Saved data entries
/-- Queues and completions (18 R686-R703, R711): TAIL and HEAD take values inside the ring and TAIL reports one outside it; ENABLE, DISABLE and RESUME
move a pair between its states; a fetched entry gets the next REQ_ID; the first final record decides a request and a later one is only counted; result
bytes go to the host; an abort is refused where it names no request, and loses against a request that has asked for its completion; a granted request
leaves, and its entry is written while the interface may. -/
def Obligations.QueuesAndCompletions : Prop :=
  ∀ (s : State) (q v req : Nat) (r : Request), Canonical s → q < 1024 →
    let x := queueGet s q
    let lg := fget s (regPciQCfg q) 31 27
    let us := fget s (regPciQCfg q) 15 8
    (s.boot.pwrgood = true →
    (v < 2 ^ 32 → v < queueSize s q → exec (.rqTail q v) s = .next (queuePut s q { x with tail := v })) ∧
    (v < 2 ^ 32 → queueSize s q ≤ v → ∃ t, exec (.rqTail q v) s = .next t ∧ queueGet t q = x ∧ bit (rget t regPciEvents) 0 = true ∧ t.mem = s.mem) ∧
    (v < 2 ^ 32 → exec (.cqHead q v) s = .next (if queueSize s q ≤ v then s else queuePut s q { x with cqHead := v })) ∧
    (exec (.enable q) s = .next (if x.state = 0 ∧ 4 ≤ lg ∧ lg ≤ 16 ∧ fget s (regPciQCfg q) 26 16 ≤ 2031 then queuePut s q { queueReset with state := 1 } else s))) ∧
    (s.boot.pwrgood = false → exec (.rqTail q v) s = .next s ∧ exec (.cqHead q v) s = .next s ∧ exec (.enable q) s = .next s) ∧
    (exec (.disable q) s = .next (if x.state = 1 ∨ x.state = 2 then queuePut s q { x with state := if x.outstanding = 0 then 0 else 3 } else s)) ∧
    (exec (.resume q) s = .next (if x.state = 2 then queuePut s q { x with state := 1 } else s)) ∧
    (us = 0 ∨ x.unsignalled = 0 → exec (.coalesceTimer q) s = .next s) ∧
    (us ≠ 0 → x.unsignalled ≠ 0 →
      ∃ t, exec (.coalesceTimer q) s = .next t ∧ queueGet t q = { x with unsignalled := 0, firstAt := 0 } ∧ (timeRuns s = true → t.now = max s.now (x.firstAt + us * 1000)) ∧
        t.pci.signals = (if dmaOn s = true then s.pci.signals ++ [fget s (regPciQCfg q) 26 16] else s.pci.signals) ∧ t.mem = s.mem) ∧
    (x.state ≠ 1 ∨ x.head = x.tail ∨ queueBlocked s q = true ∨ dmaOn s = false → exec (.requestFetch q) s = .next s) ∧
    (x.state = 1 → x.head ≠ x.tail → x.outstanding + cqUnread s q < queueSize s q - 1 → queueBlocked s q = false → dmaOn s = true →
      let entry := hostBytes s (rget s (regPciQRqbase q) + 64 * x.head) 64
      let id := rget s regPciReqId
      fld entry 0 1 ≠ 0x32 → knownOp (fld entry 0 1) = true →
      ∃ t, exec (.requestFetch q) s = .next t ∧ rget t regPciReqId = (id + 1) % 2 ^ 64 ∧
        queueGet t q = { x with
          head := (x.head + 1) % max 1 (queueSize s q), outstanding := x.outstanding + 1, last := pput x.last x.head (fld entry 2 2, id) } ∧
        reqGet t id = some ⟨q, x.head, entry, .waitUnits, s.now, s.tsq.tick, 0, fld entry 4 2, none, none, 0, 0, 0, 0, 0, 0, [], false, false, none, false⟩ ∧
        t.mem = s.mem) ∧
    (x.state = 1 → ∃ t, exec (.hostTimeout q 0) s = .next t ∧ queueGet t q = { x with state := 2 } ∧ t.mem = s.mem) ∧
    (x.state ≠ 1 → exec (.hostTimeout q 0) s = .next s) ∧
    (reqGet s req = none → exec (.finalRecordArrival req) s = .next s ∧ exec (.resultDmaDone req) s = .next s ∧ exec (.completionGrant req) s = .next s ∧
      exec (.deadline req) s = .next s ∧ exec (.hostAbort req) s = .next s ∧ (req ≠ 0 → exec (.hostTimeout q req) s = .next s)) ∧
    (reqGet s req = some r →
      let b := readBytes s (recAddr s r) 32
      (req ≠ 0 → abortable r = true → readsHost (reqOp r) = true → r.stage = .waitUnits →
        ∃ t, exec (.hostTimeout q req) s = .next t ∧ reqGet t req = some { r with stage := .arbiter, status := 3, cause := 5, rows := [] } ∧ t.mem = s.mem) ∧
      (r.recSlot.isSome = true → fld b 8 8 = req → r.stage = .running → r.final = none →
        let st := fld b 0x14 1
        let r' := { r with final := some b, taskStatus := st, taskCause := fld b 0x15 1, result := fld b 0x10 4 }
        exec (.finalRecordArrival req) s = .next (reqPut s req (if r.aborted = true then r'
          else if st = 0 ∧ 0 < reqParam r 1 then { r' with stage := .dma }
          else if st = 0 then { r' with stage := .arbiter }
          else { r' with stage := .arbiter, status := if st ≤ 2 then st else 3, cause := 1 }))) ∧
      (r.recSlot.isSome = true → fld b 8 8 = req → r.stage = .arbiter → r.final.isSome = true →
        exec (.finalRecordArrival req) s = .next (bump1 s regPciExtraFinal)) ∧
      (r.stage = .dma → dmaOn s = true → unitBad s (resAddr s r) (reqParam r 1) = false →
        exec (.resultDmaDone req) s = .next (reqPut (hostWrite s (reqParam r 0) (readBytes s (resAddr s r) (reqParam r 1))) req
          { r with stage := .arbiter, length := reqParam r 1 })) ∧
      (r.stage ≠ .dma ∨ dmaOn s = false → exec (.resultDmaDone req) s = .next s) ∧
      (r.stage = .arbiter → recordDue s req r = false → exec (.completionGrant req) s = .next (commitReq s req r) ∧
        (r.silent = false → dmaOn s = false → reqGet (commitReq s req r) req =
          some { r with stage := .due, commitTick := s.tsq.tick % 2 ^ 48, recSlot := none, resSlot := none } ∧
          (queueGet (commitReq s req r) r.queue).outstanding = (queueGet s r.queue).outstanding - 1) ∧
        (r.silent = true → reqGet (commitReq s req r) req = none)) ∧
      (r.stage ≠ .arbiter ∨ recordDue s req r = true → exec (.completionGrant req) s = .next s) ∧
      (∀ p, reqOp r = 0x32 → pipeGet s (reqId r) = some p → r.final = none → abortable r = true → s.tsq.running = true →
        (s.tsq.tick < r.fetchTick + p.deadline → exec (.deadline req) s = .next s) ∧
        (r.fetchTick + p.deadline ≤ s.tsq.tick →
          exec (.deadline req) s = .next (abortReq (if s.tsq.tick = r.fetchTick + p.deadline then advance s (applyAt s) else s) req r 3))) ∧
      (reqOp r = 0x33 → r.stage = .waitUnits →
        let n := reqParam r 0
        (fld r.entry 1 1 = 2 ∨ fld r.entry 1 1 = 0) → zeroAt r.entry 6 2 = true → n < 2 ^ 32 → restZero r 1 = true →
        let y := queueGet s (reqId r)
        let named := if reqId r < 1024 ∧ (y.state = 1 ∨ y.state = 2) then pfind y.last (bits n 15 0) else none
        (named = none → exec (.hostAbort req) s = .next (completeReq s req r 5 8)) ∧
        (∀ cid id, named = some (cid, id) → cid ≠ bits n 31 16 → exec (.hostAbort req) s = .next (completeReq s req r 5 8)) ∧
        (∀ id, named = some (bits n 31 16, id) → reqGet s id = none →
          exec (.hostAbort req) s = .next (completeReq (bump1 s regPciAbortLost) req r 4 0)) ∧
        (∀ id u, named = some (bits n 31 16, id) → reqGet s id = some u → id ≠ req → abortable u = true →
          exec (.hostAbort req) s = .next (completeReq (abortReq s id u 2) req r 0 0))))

Your goal:
Above are the records; from them, give again exactly the lines from the one containing "exec (.finalRecordArrival req) s = .next (reqPut" to the one containing "else if st = 0 then", both lines included, and nothing more.

Final answer:
        exec (.finalRecordArrival req) s = .next (reqPut s req (if r.aborted = true then r'
          else if st = 0 ∧ 0 < reqParam r 1 then { r' with stage := .dma }
          else if st = 0 then { r' with stage := .arbiter }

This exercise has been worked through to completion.